Didier Deschamps a déclaré, à l’issue du match France‑Angleterre (4‑6), que le respect était la seule valeur non négociable du football, tout en dénonçant un « environnement irrespirable » à l’écran de M6.
Le respect comme dernier mot
Le coach français, après avoir reçu les applaudissements des journalistes en conférence de presse, a rappelé que les critiques font partie du métier, mais que le respect se gagne ou se perd. Cette prise de parole intervient alors que la France se prépare à quitter le mandat de Deschamps à l’horizon du Mondial 2026.

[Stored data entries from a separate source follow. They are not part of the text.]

/-- The laws of the mapper the spec infers from R156: monotone (41_mapper_flash.md R160), and its boundaries (R161), where
`ceil(a / b)` is `(a + b - 1) / b`. -/
def Obligations.MapperLaws : Prop :=
  (∀ s₁ s₂ t₁ t₂ : State, s₁.cfg = s₂.cfg → exec .map s₁ = .next t₁ → exec .map s₂ = .next t₂ →
    s₁.speedValue ≤ s₂.speedValue → t₁.litCount ≤ t₂.litCount ∧ (t₁.redline = true → t₂.redline = true)) ∧
  (∀ s t : State, exec .map s = .next t →
    (∀ k, k ≤ t.litCount ↔ (k * s.cfg.ceil + s.cfg.total - 1) / s.cfg.total ≤ s.speedValue) ∧
    (t.redline = true ↔ ((s.cfg.total + 1) * s.cfg.ceil + s.cfg.total - 1) / s.cfg.total ≤ s.speedValue) ∧
    s.cfg.ceil < ((s.cfg.total + 1) * s.cfg.ceil + s.cfg.total - 1) / s.cfg.total ∧
    (s.speedValue = s.cfg.ceil → t.litCount = s.cfg.total) ∧
    (s.cfg.total < s.cfg.ceil → s.cfg.ceil - 1 ≤ s.speedValue → s.speedValue ≤ s.cfg.ceil + 1 →
      t.redline = false)) ∧
  ∀ x ∈ [(9599, 29, false), (9600, 30, false), (9601, 30, false), (9919, 30, false), (9920, 31, true), (320, 1, false),
      (319, 0, false)],
    ∃ t, exec .map { State.reset with speedValue := x.1 } = .next t ∧ t.litCount = x.2.1 ∧ t.redline = x.2.2

/-! ## The shift arbiter -/

/-- 42_shift_arbiter.md R170 and R172. -/
def Obligations.PaddleEdgesDriveOneRelay : Prop :=
  (∀ w : EventWord, Instr.svpu ∈ decodeEvent w ↔ w.getLsbD 3 = true) ∧
  (∀ w : EventWord, Instr.svpd ∈ decodeEvent w ↔ w.getLsbD 3 = false ∧ w.getLsbD 2 = true) ∧
    ∀ s : State,
      exec .svpu s = .next { s with actUp := true, actDn := false, reqUp := true, reqDn := false } ∧
      exec .svpd s = .next { s with actUp := false, actDn := true, reqUp := false, reqDn := true }

/-- 42_shift_arbiter.md R174 and R176. -/
def Obligations.ConfirmEdgesReleaseRelays : Prop :=
  (∀ w : EventWord, Instr.svcu ∈ decodeEvent w ↔
    w.getLsbD 3 = false ∧ w.getLsbD 2 = false ∧ w.getLsbD 1 = true) ∧
  (∀ w : EventWord, Instr.svcd ∈ decodeEvent w ↔
    w.getLsbD 3 = false ∧ w.getLsbD 2 = false ∧ w.getLsbD 1 = false ∧ w.getLsbD 0 = true) ∧
    ∀ s : State,
      exec .svcu s =
        .next { s with actUp := false, actDn := false, reqUp := false, reqDn := false, confirmUp := true } ∧
      exec .svcd s =
        .next { s with actUp := false, actDn := false, reqUp := false, reqDn := false, confirmDn := true }

/-- 42_shift_arbiter.md R178. -/
def Obligations.ChkcEntersShiftStepOnConfirm : Prop :=
  decodePhase 0b0101 = .ok .chkc ∧
    ∀ s : State,
      (s.confirmUp = true ∨ s.confirmDn = true → exec .chkc s = .next { s with phase := .shup }) ∧
      (s.confirmUp = false → s.confirmDn = false → exec .chkc s = .next { s with phase := .chks })

/-- 42_shift_arbiter.md R180. -/
def Obligations.ShupStepsGearUpUnderGuard : Prop :=
  decodePhase 0b0110 = .ok .shup ∧
    ∀ s : State,
      (s.confirmUp = true → s.gearIndex.toNat < 6 →
        ∃ t, exec .shup s = .next { s with gearIndex := t, phase := .dau } ∧ t.toNat = s.gearIndex.toNat + 1) ∧
      (¬(s.confirmUp = true ∧ s.gearIndex.toNat < 6) →
        exec .shup s = .next { s with
          confirmUp := if s.confirmUp = true ∧ s.cfg.clearOnBound = true then false else s.confirmUp
          phase := .shdn })

/-- 42_shift_arbiter.md R188. -/
def Obligations.ShdnStepsGearDownUnderGuard : Prop :=
  decodePhase 0b1010 = .ok .shdn ∧
    ∀ s : State,
      (s.confirmDn = true → 1 < s.gearIndex.toNat →
        ∃ t, exec .shdn s = .next { s with gearIndex := t, phase := .dad } ∧ t.toNat = s.gearIndex.toNat - 1) ∧
      (¬(s.confirmDn = true ∧ 1 < s.gearIndex.toNat) →
        exec .shdn s = .next { s with
          confirmDn := if s.confirmDn = true ∧ s.cfg.clearOnBound = true then false else s.confirmDn
          phase := .chks })

/-- 42_shift_arbiter.md R182 and R192: the assert write, at the new gear. -/
def Obligations.DisplayAssertOrsTableEntry : Prop :=
  decodePhase 0b0111 = .ok .dasu ∧ decodePhase 0b1011 = .ok .dasd ∧
    ∀ s : State, 1 ≤ s.gearIndex.toNat → s.dispOut < 2 ^ s.cfg.dispW →
      ∃ a, s.cfg.dispAssert[s.gearIndex.toNat - 1]? = some a ∧
        exec .dasu s = .next { s with dispOut := s.dispOut ||| a, phase := .dmu } ∧
        exec .dasd s = .next { s with dispOut := s.dispOut ||| a, phase := .dmd }

/-- 42_shift_arbiter.md R184 and R193: the mask write, the complement taken at `DISP_W` bits. -/
def Obligations.DisplayMaskReleasesTableEntry : Prop :=
  decodePhase 0b1000 = .ok .dmku ∧ decodePhase 0b1100 = .ok .dmkd ∧
    ∀ s : State, 1 ≤ s.gearIndex.toNat → s.dispOut < 2 ^ s.cfg.dispW →
      ∃ d, s.cfg.dispDeassert[s.gearIndex.toNat - 1]? = some d ∧
        exec .dmku s = .next { s with dispOut := s.dispOut &&& (2 ^ s.cfg.dispW - 1 - d), phase := .clu } ∧
        exec .dmkd s = .next { s with dispOut := s.dispOut &&& (2 ^ s.cfg.dispW - 1 - d), phase := .cld }

/-- 42_shift_arbiter.md R186 and R190. -/
def Obligations.ClearConfirmEndsDirection : Prop :=
  decodePhase 0b1001 = .ok .clru ∧ decodePhase 0b1101 = .ok .clrd ∧
    ∀ s : State,
      exec .clru s = .next { s with confirmUp := false, phase := .shdn } ∧
      exec .clrd s = .next { s with confirmDn := false, phase := .chks }

/-- What the display shows, inferred by the spec (42_shift_arbiter.md R187, first part): bit by bit, what the assert write
and the mask write leave, with events in between. -/
def Obligations.AssertThenMaskShowsDigit : Prop :=
  ∀ (s : State) (ts : List Turn) (a d : Nat), s.Inv → s.Widths → s.phase = .dau ∨ s.phase = .dad →
    s.cfg.dispAssert[s.gearIndex.toNat - 1]? = some a → s.cfg.dispDeassert[s.gearIndex.toNat - 1]? = some d →
    Turn.reset ∉ ts → seqCount ts = 2 →
    ∃ t, runTurns ts s = .next t ∧ t.gearIndex = s.gearIndex ∧
      (∀ i, t.dispOut.testBit i = ((s.dispOut.testBit i || a.testBit i) && !d.testBit i)) ∧
      (a &&& d = 0 → t.dispOut &&& a = a ∧ t.dispOut &&& d = 0 ∧
        ∀ i, a.testBit i = false → d.testBit i = false → t.dispOut.testBit i = s.dispOut.testBit i)

/-- What the display shows, inferred by the spec (42_shift_arbiter.md R187, second part): with tables complete over `m` at the
gears, the display shows the digit of the gear in every state outside a shift, and every step keeps that. -/
def Obligations.DisplayShowsGearKeptByStep : Prop :=
  ∀ (m : Nat) (s t : State), GearTablesComplete s.cfg.toConfig m → s.Inv → s.DisplayShows m →
    step s = .next t → t.DisplayShows m

/-- The shape of the shift step, inferred by the spec (42_shift_arbiter.md R196): its four orders when the sequencer runs
alone. -/
def Obligations.ShiftStepOrders : Prop :=
  ∀ s : State, s.Inv → s.phase = .chkc →
    (s.confirmUp = true ∨ s.confirmDn = true → ¬(s.confirmUp = true ∧ s.gearIndex.toNat < 6) →
      ¬(s.confirmDn = true ∧ 1 < s.gearIndex.toNat) →
      opsFrom 4 s = [.chkc, .shup, .shdn, .chks]) ∧
    (s.confirmUp = true → s.gearIndex.toNat < 6 → s.confirmDn = false →
      opsFrom 7 s = [.chkc, .shup, .dasu, .dmku, .clru, .shdn, .chks]) ∧
    (¬(s.confirmUp = true ∧ s.gearIndex.toNat < 6) → s.confirmDn = true → 1 < s.gearIndex.toNat →
      opsFrom 7 s = [.chkc, .shup, .shdn, .dasd, .dmkd, .clrd, .chks]) ∧
    (s.confirmUp = true → s.gearIndex.toNat < 6 → s.confirmDn = true →
      opsFrom 10 s = [.chkc, .shup, .dasu, .dmku, .clru, .shdn, .dasd, .dmkd, .clrd, .chks])

/-- A hazard the spec infers (70_reset_and_hazards.md R284 (b)): confirm edges of a direction in the window between its
`SHUP` (`SHDN`) and the end of its `CLRU` (`CLRD`) are absorbed, whatever else falls there. -/
def Obligations.ConfirmInsideWindowIsAbsorbed : Prop :=
  ∀ (s : State) (ts : List Turn), s.Inv → Turn.reset ∉ ts → seqCount ts = 2 →
    (s.phase = .dau →
      ∃ t, runTurns (ts ++ [.seq]) s = .next t ∧ t.phase = .shdn ∧ t.confirmUp = false ∧ t.gearIndex = s.gearIndex) ∧
    (s.phase = .dad →
      ∃ t, runTurns (ts ++ [.seq]) s = .next t ∧ t.phase = .chks ∧ t.confirmDn = false ∧ t.gearIndex = s.gearIndex)

/-- 70_reset_and_hazards.md R285: a confirm at a bound stays armed, unless `CLEAR_ON_BOUND`. At gear 6 it fires in the
iteration after a down-shift. Its mirror at gear 1 fires in the very iteration of the up-shift, because `SHUP` comes before
`SHDN` (70_reset_and_hazards.md R293; log entry 17). -/
def Obligations.ConfirmAtBoundStaysArmed : Prop :=
  ∀ s : State, s.Inv → s.phase = .chks → s.speedReady = false →
    (s.confirmDn = false → s.gearIndex.toNat = 6 →
      ∃ t₁ t₂ t₃, runTrace [.cu, .iter] s = .next t₁ ∧ runTrace [.cd, .iter] t₁ = .next t₂ ∧
        runTrace [.iter] t₂ = .next t₃ ∧
        t₁.gearIndex.toNat = 6 ∧ t₁.confirmUp = !s.cfg.clearOnBound ∧ t₁.dispOut = s.dispOut ∧
        t₂.gearIndex.toNat = 5 ∧ t₂.confirmDn = false ∧ t₂.confirmUp = !s.cfg.clearOnBound ∧
        t₃.gearIndex.toNat = (if s.cfg.clearOnBound then 5 else 6) ∧ t₃.confirmUp = false) ∧
    (s.confirmUp = false → s.gearIndex.toNat = 1 →
      ∃ t₁ t₂ t₃, runTrace [.cd, .iter] s = .next t₁ ∧ runTrace [.iter] t₁ = .next t₂ ∧
        runTrace [.cu, .iter] t₂ = .next t₃ ∧
        t₁.gearIndex.toNat = 1 ∧ t₁.confirmDn = !s.cfg.clearOnBound ∧ t₁.dispOut = s.dispOut ∧
        t₂.gearIndex.toNat = 1 ∧ t₂.confirmDn = !s.cfg.clearOnBound ∧ t₂.dispOut = s.dispOut ∧
        t₃.gearIndex.toNat = (if s.cfg.clearOnBound then 2 else 1) ∧ t₃.confirmUp = false ∧ t₃.confirmDn = false)

/-- A hazard the spec infers (70_reset_and_hazards.md R288): a driven relay stays driven under every turn but the edges that
release it and `RESET`. -/
def Obligations.RelayStaysDriven : Prop :=
  ∀ (s t : State) (turn : Turn), act turn s = .next t → turn ≠ .reset →
    (s.actUp = true →
      (∀ w, turn = .event w → Instr.svpd ∉ decodeEvent w ∧ Instr.svcu ∉ decodeEvent w ∧ Instr.svcd ∉ decodeEvent w) →
      t.actUp = true) ∧
    (s.actDn = true →
      (∀ w, turn = .event w → Instr.svpu ∉ decodeEvent w ∧ Instr.svcu ∉ decodeEvent w ∧ Instr.svcd ∉ decodeEvent w) →
      t.actDn = true)

/-! ## The strip -/

/-- 43_strip_sequencer.md R210 and R212: the effect of the two strip commands. -/
def Obligations.StripCommandsDrawOnStrip : Prop :=
  decodeStrip 0x000000000 = .ok .clr ∧
  (∀ l r g b : Byte, decodeStrip (stripWord 1 l r g b) = .ok (.seg l r g b)) ∧
  ∀ (s : State) (l r g b : Byte),
    exec .clr s = .next { s with strip := ⟨List.replicate s.cfg.total (some ⟨0, 0, 0, 0⟩), 0⟩ } ∧
    (s.strip.ptr < s.cfg.total → s.strip.image.length = s.cfg.total →
      ∃ image, exec (.seg l r g b) s = .next { s with strip := ⟨image, s.strip.ptr + 1⟩ } ∧
        image[s.strip.ptr]? = some (some ⟨l, r, g, b⟩) ∧
        ∀ k, k ≠ s.strip.ptr → image[k]? = s.strip.image[k]?) ∧
    (s.strip.ptr = s.cfg.total → exec (.seg l r g b) s = .next s)

/-- 43_strip_sequencer.md R200, with the effect of the emitted word on the strip. -/
def Obligations.SclrEmitsOneClear : Prop :=
  decodePhase 0b0011 = .ok .sclr ∧
    ∀ s : State, exec .sclr s = .next { s with
      phase := .seg
      stripOut := s.stripOut ++ [0x000000000]
      strip := ⟨List.replicate s.cfg.total (some ⟨0, 0, 0, 0⟩), 0⟩ }

/-- 43_strip_sequencer.md R202, with the effect of the emitted word on the strip. -/
def Obligations.SsegCommandsNextSegment : Prop :=
  decodePhase 0b0100 = .ok .sseg ∧
    ∀ s : State, s.segEnd ≤ s.cfg.total →
      (s.segIdx < s.segEnd →
        ∃ (color : Color) (strip : StripView),
          color = (if s.redline then s.cfg.colorAlert
            else if s.segIdx < s.cfg.nGreen then s.cfg.colorGreen
            else if s.segIdx < s.cfg.nGreen + s.cfg.nYellow then s.cfg.colorYellow
            else s.cfg.colorRed) ∧
          exec (.seg s.cfg.brightness color.r color.g color.b) s = .next { s with strip := strip } ∧
          exec .sseg s = .next { s with
            segIdx := s.segIdx + 1
            stripOut := s.stripOut ++ [stripWord 1 s.cfg.brightness color.r color.g color.b]
            strip := strip }) ∧
      (¬s.segIdx < s.segEnd → exec .sseg s = .next { s with phase := .chkc })

/-- 20_memory.md R71: a read outside a table is refused, never answered with a value. -/
def Obligations.ReadsOutsideTablesAreRefused : Prop :=
  ∀ s : State,
    (s.gearIndex = 0 →
      exec .dasu s = .refused (.indexOutsideTable .dispAssert) ∧
      exec .dasd s = .refused (.indexOutsideTable .dispAssert) ∧
      exec .dmku s = .refused (.indexOutsideTable .dispDeassert) ∧
      exec .dmkd s = .refused (.indexOutsideTable .dispDeassert)) ∧
    (s.redline = false → s.segIdx < s.segEnd → s.cfg.total ≤ s.segIdx →
      exec .sseg s = .refused (.indexOutsideTable .segColor))

/-- The shape of a pass, inferred by the spec (43_strip_sequencer.md R204, R206): whatever events fall inside it, a planned
pass emits one `CLR` and then `SegEnd` `SEG` words, and leaves the image those words draw. -/
def Obligations.PassIssuesItsPlan : Prop :=
  ∀ (s : State) (ts : List Turn), s.Inv → s.phase = .clr → s.segIdx = 0 → Turn.reset ∉ ts → seqCount ts = s.segEnd + 2 →
    ∃ t, runTurns ts s = .next t ∧ t.phase = .chkc ∧
      t.stripOut = s.stripOut ++ passWords s.cfg.toConfig s.redline s.segEnd ∧
      t.strip = ⟨passImage s.cfg.toConfig s.redline s.segEnd, s.segEnd⟩ ∧
      t.segIdx = s.segEnd ∧ t.segEnd = s.segEnd

/-- The three kinds of pass, inferred by the spec (41_mapper_flash.md R157, R163), from `MAP` to `CHKC`, whatever events fall
after `MAP`. -/
def Obligations.PassByRegime : Prop :=
  ∀ (s : State) (ts : List Turn) (lit : Nat), s.Inv → s.phase = .map →
    lit = s.speedValue * s.cfg.total / s.cfg.ceil → Turn.reset ∉ ts →
    (lit ≤ s.cfg.total → seqCount ts = lit + 2 →
      ∃ t, runTurns (.seq :: ts) s = .next t ∧ t.phase = .chkc ∧ t.redline = false ∧ t.segEnd = lit ∧
        t.stripOut = s.stripOut ++ passWords s.cfg.toConfig false lit ∧
        t.strip.image = passImage s.cfg.toConfig false lit) ∧
    (s.cfg.total < lit → s.flashPhase = true → seqCount ts = s.cfg.total + 2 →
      ∃ t, runTurns (.seq :: ts) s = .next t ∧ t.phase = .chkc ∧ t.redline = true ∧ t.segEnd = s.cfg.total ∧
        t.stripOut = s.stripOut ++ passWords s.cfg.toConfig true s.cfg.total ∧
        t.strip.image = passImage s.cfg.toConfig true s.cfg.total) ∧
    (s.cfg.total < lit → s.flashPhase = false → seqCount ts = 2 →
      ∃ t, runTurns (.seq :: ts) s = .next t ∧ t.phase = .chkc ∧ t.redline = true ∧ t.segEnd = 0 ∧
        t.stripOut = s.stripOut ++ [0x000000000] ∧
        t.strip.image = List.replicate s.cfg.total (some ⟨0, 0, 0, 0⟩))

/-- Idempotence, inferred by the spec (41_mapper_flash.md R162): two passes from the same speed and flash phase, each run from
`MAP` to the `CHKC` after its plan, emit the same words, whatever else differs and whatever events fall inside them. -/
def Obligations.SamePlanSameCommands : Prop :=
  ∀ (s₁ s₂ : State) (ts₁ ts₂ : List Turn) (plan : Nat), s₁.Inv → s₂.Inv → s₁.cfg = s₂.cfg →
    s₁.phase = .map → s₂.phase = .map → s₁.speedValue = s₂.speedValue → s₁.flashPhase = s₂.flashPhase →
    plan = segEndOf s₁.cfg.toConfig (litOf s₁.cfg.toConfig s₁.speedValue) s₁.flashPhase →
    Turn.reset ∉ ts₁ → Turn.reset ∉ ts₂ → seqCount ts₁ = plan + 2 → seqCount ts₂ = plan + 2 →
    ∃ t₁ t₂ words, runTurns (.seq :: ts₁) s₁ = .next t₁ ∧ runTurns (.seq :: ts₂) s₂ = .next t₂ ∧
      t₁.phase = .chkc ∧ t₂.phase = .chkc ∧ t₁.segEnd = plan ∧ t₂.segEnd = plan ∧ t₁.redline = t₂.redline ∧
      t₁.litCount = t₂.litCount ∧ t₁.phaseLatch = t₂.phaseLatch ∧
      t₁.stripOut = s₁.stripOut ++ words ∧ t₂.stripOut = s₂.stripOut ++ words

Une rancœur née en 2018 et jamais complètement apaisée
Les premiers désaccords remontent à la victoire de 2018, où Deschamps a d’abord fait taire les sceptiques estimant son style trop restrictif. La Coupe du monde 2022, où les Bleus ont atteint la finale, n’a pas effacé les tensions liées à l’affaire Benzema et aux accusations de manque de loyauté vis‑à‑vis de la blessure des joueurs.
Des journalistes comme Christophe Dugarry (RMC) ou Daniel Riolo ont régulièrement remis en cause ses choix tactiques, poussant le sélectionneur à envisager une action en justice pour diffamation, action qui a ensuite été abandonnée.
Des relations glacées avec la Fédération Française de Football
Le terme « irrespirable » décrit surtout les désaccords logistiques avec la FFF : déplacements jugés trop longs, hébergements jugés inadéquats, refus d’attribuer du matériel de cryothérapie aux États‑Unis malgré les températures élevées, et ajustements de primes contestés par le staff.
Erwan Le Prévost, directeur général adjoint, a eu des échanges tendus avec Deschamps à Boston, illustrant une fracture entre le sélectionneur et l’administration.
Un climat médiatique qui bascule après la demi‑finale contre l’Espagne
Jusqu’à la défaite 2‑0 face à l’Espagne, la presse a généralement salué le travail de Deschamps, même si les débats sur le manque de créativité offensive persistaient. La déconvenue a revitalisé les critiques, notamment celles de Dugarry, qui a remis en question le bilan du coach et la capacité de la France à imposer son style.
Bilan de l’environnement déclaré « irrespirable »
Les tensions accumulées entre 2018 et 2024, combinées aux frictions récentes avec la Fédération et aux remarques de la presse, justifient l’emploi du terme « irrespirable ». Malgré des succès majeurs, le sélectionneur a perçu un climat qui, selon lui, nuirait à la performance collective.
En définitive, l’insistance de Deschamps sur le respect reflète un désir de remettre les valeurs fondamentales du football au premier plan, même si les conditions entourant le staff et les médias semblent, à leurs propres termes, difficiles à respirer.